France, the EU’s sole nuclear power since Britain’s exit from the bloc, was to unveil how it intends to use its atomic arsenal as a deterrent.
French President Emmanuel Macron, in an address to military officers graduating in Paris yesterday, was expected to recommit to upgrading France’s capacity, at a time when NATO allies, who would ordinarily look to the US in a nuclear standoff, worry about Washington’s retreat from the multilateral stage.
On Monday, Macron said that his speech would address the interests of other European countries.
Photo: AFP
“I will focus on the doctrine [of French deterrence], but also on the procedures and modalities that I wish to propose on this topic to our partners in the coming months,” he said on a visit to Warsaw.
Deterrence theory postulates that countries with nuclear weapons are less likely to attack each other for fear of mutual destruction, meaning the arms serve as guarantors of peace.
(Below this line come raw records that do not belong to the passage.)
-- ==== Sys2Proof/Machine/CardOps.lean ====
section
/-! DEFINITION. Shared operations of the Card Slot Unit: the card bus (R37, R38), the identify (R39 to R41), the turns of
the transfer path (R57, R60), the ending of read requests (R63, R65), binding (R44, R46), removal (R42), and what a slot
does on entry to PARKED and at the return to LIVE (R49, R50). -/

namespace Sys2Proof.Machine

/-- An idle card bus. -/
def CardBus.quiet : CardBus := { phase := .idle, busyRun := none, orphan := false }

/-- A command is sent on a slot's bus and its 100 ms response time starts (R38). -/
def Part.sendCard (p : Part) (i : Fin 4) (cmd : CardCmd) (arg : Nat) : Part :=
  p.modBus i fun b => { b with phase := .awaiting cmd arg }

/-- A BUSY answer (R38, R39, R58): the same command goes again in 20 ms. A run of BUSY answers to READ_BLOCK or STOP is
limited to 1 s; an identify has its own limit. -/
def Part.cardBusy (p : Part) (i : Fin 4) (cmd : CardCmd) (arg : Nat) : Part :=
  p.modBus i fun b =>
    { b with
      phase := .retryWait cmd arg
      busyRun := match cmd with
        | .readBlock | .stop => some Config.busyLimit
        | .resetCard | .identify | .select => none }

/-! ### Requests and turns -/

/-- The slot's occupancy (R53): its read requests and its entries in the ending list. -/
def Part.occupancy (p : Part) (i : Fin 4) : Nat :=
  p.csu.slots[i].queue.length + (p.csu.endings.filter fun f => f.slot == i).length

/-- The slot whose turn it is holds the request in service (R53, R57). -/
def Part.hasTurn (p : Part) (i : Fin 4) : Bool :=
  match p.csu.turn with
  | some t => t.slot == i
  | none => false

/-- A sector attempt of the request in service is under way on the slot's bus (R64). -/
def Part.attempting (p : Part) (i : Fin 4) : Bool :=
  p.hasTurn i && (p.csu.slots[i].bus.phase != .idle) && !p.csu.slots[i].bus.orphan

/-- A turn begins when none runs and some read queue is not empty (R57): the first slot with requests after the slot
served last, counted modulo 4, the slot served last itself coming last. -/
def Part.beginTurn (p : Part) : Part :=
  match p.csu.turn with
  | some _ => p
  | none =>
    match [p.csu.lastServed + 1, p.csu.lastServed + 2, p.csu.lastServed + 3, p.csu.lastServed].find?
        (fun i => !p.csu.slots[i].queue.isEmpty) with
    | some i => { p with csu := { p.csu with turn := some { slot := i, count := 0 } } }
    | none => p

/-- The turn of a slot ends (R60). -/
def Part.endTurn (p : Part) (i : Fin 4) : Part :=
  if p.hasTurn i then { p with csu := { p.csu with turn := none, lastServed := i } } else p

/-- The frame that ends a request with LAST and its outcome. -/
def SectorFrame.ending (f : SectorFrame) (o : ReadOutcome) : SectorFrame := { f with last := true, outcome := o }

/-- The empty frame of a request that ends with no frame held (R61, R63). -/
def ReadReq.emptyFrame (r : ReadReq) (i : Fin 4) (o : ReadOutcome) : SectorFrame :=
  { uid := r.uid, tag := r.tag, slot := i, preview := r.preview, retried := false, last := true, outcome := o
    sector := r.next, owner := r.owner, data := [] }

/-- Whether a holding place holds a frame of the request. -/
def heldFor (r : ReadReq) : Option SectorFrame → Bool
  | some f => f.uid == r.uid
  | none => false

/-- LAST and the outcome are placed (R63): on the request's most recently produced frame while it is held in the transfer
buffer or the offered position, otherwise on an empty frame at the tail of the ending list. -/
def Part.placeLast (p : Part) (i : Fin 4) (r : ReadReq) (o : ReadOutcome) : Part :=
  if heldFor r p.csu.buffer then
    { p with csu := { p.csu with buffer := p.csu.buffer.map (·.ending o) } }
  else if heldFor r p.csu.offered then
    { p with csu := { p.csu with offered := p.csu.offered.map (·.ending o) } }
  else
    { p with csu := { p.csu with endings := p.csu.endings ++ [r.emptyFrame i o] } }

/-- A read request ends (R63): it leaves its queue, LAST is placed, and a cancelled preview gives its unread count back. -/
def Part.endRead (p : Part) (i : Fin 4) (o : ReadOutcome) (r : ReadReq) : Part :=
  let p := p.modSlot i fun s =>
    { s with
      queue := s.queue.filter fun q => q.uid != r.uid
      allowance := if r.preview && o == .cancelled then s.allowance + (r.count - r.produced) else s.allowance }
  p.placeLast i r o

/-- All requests of a slot end, the one in service first and then oldest first (R65), and the slot's turn ends (R60). -/
def Part.endAllReads (p : Part) (i : Fin 4) (o : ReadOutcome) : Part :=
  let p := p.csu.slots[i].queue.foldl (fun p r => p.endRead i o r) p
  ((p.endTurn i).beginTurn).feed

/-! ### Slot faults and the identify -/

/-- A bad answer to STOP (R38, R65): the slot goes to FAULT with its power off, SLOT_FAULT is captured, and its requests
end READ_ERROR. The binding is kept. That a request whose cancel is pending ends READ_ERROR too, where R64 ends one whose second
attempt fails CANCELLED, and that a preview then gets no unread count back, is a DESIGN CHOICE (log entry 47). -/
def Part.slotFault (p : Part) (i : Fin 4) : Part :=
  let p := p.modSlot i fun s =>
    { s with state := .fault, identity := none, bus := CardBus.quiet }
  (p.capture .slotFault).endAllReads i .readError

/-- A failed sector attempt (R59): STOP is sent before any further command. -/
def Part.attemptFail (p : Part) (i : Fin 4) : Part :=
  p.modBus i fun b => { b with phase := .awaiting .stop 0, busyRun := none }

/-- The slot enters IDENTIFYING: power is applied, the 1 s limit starts and RESET_CARD is sent (R39). -/
def Part.identifyStart (p : Part) (i : Fin 4) : Part :=
  p.modSlot i fun s =>
    { s with
      state := .identifying, settling := none, holdComplete := false
      identify := some { limit := some Config.identifyLimit, read := none }
      bus := { CardBus.quiet with phase := .awaiting .resetCard 0 } }

/-- The identify fails (R40). -/
def Part.identifyFail (p : Part) (i : Fin 4) : Part :=
  (p.modSlot i fun s =>
    { s with state := .fault, identity := none, resume := none, identify := none, bus := CardBus.quiet }).capture .slotFault

/-- The locked identity of the order a slot is bound to (R41, R44). -/
def Part.lockedOf (p : Part) (bound : Option Nat) : Option Identity :=
  match bound with
  | none => none
  | some n =>
    match p.orderIdx n with
    | none => none
    | some k =>
      match p.ord.orders[k] with
      | some o => o.locked
      | none => none

/-- The state a resume state stands for. -/
def ResumeState.state : ResumeState → SlotState
  | .ready => .ready
  | .bound => .bound
  | .foreign => .foreign

/-- A successful identify (R41), `c` being the identity read. -/
def Part.identifySuccess (p : Part) (i : Fin 4) (c : Identity) : Part :=
  let s := p.csu.slots[i]
  let same := s.identity == some c
  let keep (st : SlotState) (allowance : Nat) : Part :=
    p.modSlot i fun s =>
      { s with state := st, allowance := allowance, resume := none, identify := none, bus := CardBus.quiet }
  let fresh (st : SlotState) (allowance : Nat) : Part :=
    (p.modSlot i fun s =>
      { s with state := st, identity := some c, allowance := allowance, resume := none, identify := none
               bus := CardBus.quiet }).capture .cardIn
  match s.resume with
  | some .ready => if same then keep .ready s.allowance else other s fresh
  | some r =>
    if same then
      if s.bound.isSome then keep r.state s.allowance else keep .ready p.csu.previewAllowance
    else other s fresh
  | none => other s fresh
where
  /-- The three rows of R41 that begin "any other success". -/
  other (s : Slot) (fresh : SlotState → Nat → Part) : Part :=
    if s.bound.isNone then fresh .ready p.csu.previewAllowance
    else if p.lockedOf s.bound == some c then fresh .bound 0
    else (fresh .foreign 0).capture .cardForeign

/-! ### Binding -/

/-- A slot is bound to a new order (R44, R55): the slot becomes BOUND and its queued requests take the order's number. That a
cancel-pending request of a dropped binding takes it too is a DESIGN CHOICE (log entry 34). -/
def Part.bindSlot (p : Part) (i : Fin 4) (number : Nat) : Part :=
  p.modSlot i fun s =>
    { s with
      state := .bound, bound := some number
      queue := s.queue.map fun r => { r with owner := number, preview := false } }

/-- The reads of a slot whose binding is dropped end CANCELLED (R46, R66): the request in service after its current
attempt, every other request at once, oldest first. -/
def Part.cancelReads (p : Part) (i : Fin 4) : Part :=
  match p.attempting i, p.csu.slots[i].queue with
  | true, r :: rest =>
    let p := p.modSlot i fun s => { s with queue := { r with cancelPending := true } :: s.queue.drop 1 }
    (rest.foldl (fun p r => p.endRead i .cancelled r) p).feed
  | _, _ => p.endAllReads i .cancelled

/-- The binding of a slot is dropped (R46), on the slot's side. -/
def Part.releaseSlot (p : Part) (i : Fin 4) : Part :=
  let was := p.csu.slots[i].state
  let p := p.modSlot i fun s =>
    { s with
      bound := none
      state := match s.state with
        | .bound | .foreign => .ready
        | .absentBound => .empty
        | st => st
      allowance := match s.state with
        | .bound | .foreign => p.csu.previewAllowance
        | _ => s.allowance }
  if was == .bound then p.cancelReads i else p

/-- The binding of an order is dropped (R46): the order loses its slot and locked identity, the slot its bound order. -/
def Part.dropBinding (p : Part) (k : Fin 32) : Part :=
  match p.ord.orders[k] with
  | some o =>
    match o.slot with
    | some i => (p.modOrder k fun o => { o with slot := none, locked := none }).releaseSlot i
    | none => p
  | none => p

/-! ### Removal, parking and waking -/

/-- Where a removal takes a slot (R43). -/
def Slot.removedState (s : Slot) : SlotState :=
  match s.state with
  | .bound | .foreign => .absentBound
  | .ready => .empty
  | .settling | .identifying | .fault => if s.bound.isSome then .absentBound else .empty
  | st => st

/-- The removal of a card (R42, R43, R65), on the slot's side. -/
def Part.removeCard (p : Part) (i : Fin 4) : Part :=
  let p := p.modSlot i fun s =>
    { s with
      state := s.removedState, settling := none, identify := none, bus := CardBus.quiet
      identity := none, resume := none, holdComplete := false, allowance := 0 }
  (p.capture .cardOut).endAllReads i .cardGone

/-- A slot on entry to PARKED (R49). -/
def Slot.park (s : Slot) : Slot :=
  let s := { s with bus := CardBus.quiet }
  match s.state, s.resume with
  | .identifying, some r => { s with state := r.state, resume := none, identify := none }
  | .identifying, none => { s with state := .settling, holdComplete := true, identify := none }
  | _, _ => s

/-- Every slot on entry to PARKED (R49). -/
def Part.parkSlots (p : Part) : Part :=
  { p with csu := { p.csu with slots := p.csu.slots.map Slot.park } }

/-- A slot at the return to LIVE from PARKED or WAKING (R50). -/
def Part.wakeSlot (p : Part) (i : Fin 4) : Part :=
  match p.csu.slots[i].state with
  | .settling => if p.csu.slots[i].holdComplete then p.identifyStart i else p
  | .ready => (p.modSlot i fun s => { s with resume := some .ready }).identifyStart i
  | .bound => (p.modSlot i fun s => { s with resume := some .bound }).identifyStart i
  | .foreign => (p.modSlot i fun s => { s with resume := some .foreign }).identifyStart i
  | .empty | .identifying | .absentBound | .fault => p

/-- Every slot at the return to LIVE (R50). -/
def Part.wakeSlots (p : Part) : Part := (List.finRange 4).foldl (fun p i => p.wakeSlot i) p

end Sys2Proof.Machine
end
France considers nuclear deterrence a keystone of its defense strategy and the ultimate guarantee of its most vital interests.
Macron has already agreed to a costly modernization of France’s atomic arsenal, saying in January 2018 that “deterrence is part of our history, part of our defense strategy, and will remain so.”
An act of parliament provides for about 37 billion euros (US$41 billion) to be spent on the maintenance and modernization of the French nuclear arsenal from 2019 to 2025 — about 12.5 percent of the total defense budget for those seven years.
Macron’s address comes after Russia and the US last year withdrew from the Soviet-era Intermediate Range Nuclear Forces treaty.
Macron in December last year said that the treaty’s end meant that “France, Germany, and other European countries are now threatened by new Russian missiles.”
Washington has also since threatened not to renew the New START treaty with Russia, the last key nuclear deal between the former Cold War foes.
The treaty, which expires this month, obliged both sides to halve their number of strategic nuclear missile launchers and establish a new verification regime.
Corentin Brustlein, research director at the Paris-based French Institute of International Relations, said that Europe has always been a strong focus of France’s nuclear vision.
There had been several French attempts at dialogue with European partners on the topic “that have never succeeded,” Brustlein said.
However, “the balance is shifting, including in countries such as Germany” where public opinion is deeply anti-nuclear and the subject remains largely taboo, but “where we see emerging positions on the level of European strategic ambition that must grow,” he said.
On Monday, a senior member of German Chancellor Angela Merkel’s Christian Democratic Union pleaded for the EU to create its own nuclear deterrence capability.
Germany should “consider cooperation with France regarding nuclear weapons” and “should be prepared to participate in the nuclear deterrent force with its own capabilities and means,” Johann Wadephul said in an interview with the Tagesspiegel daily.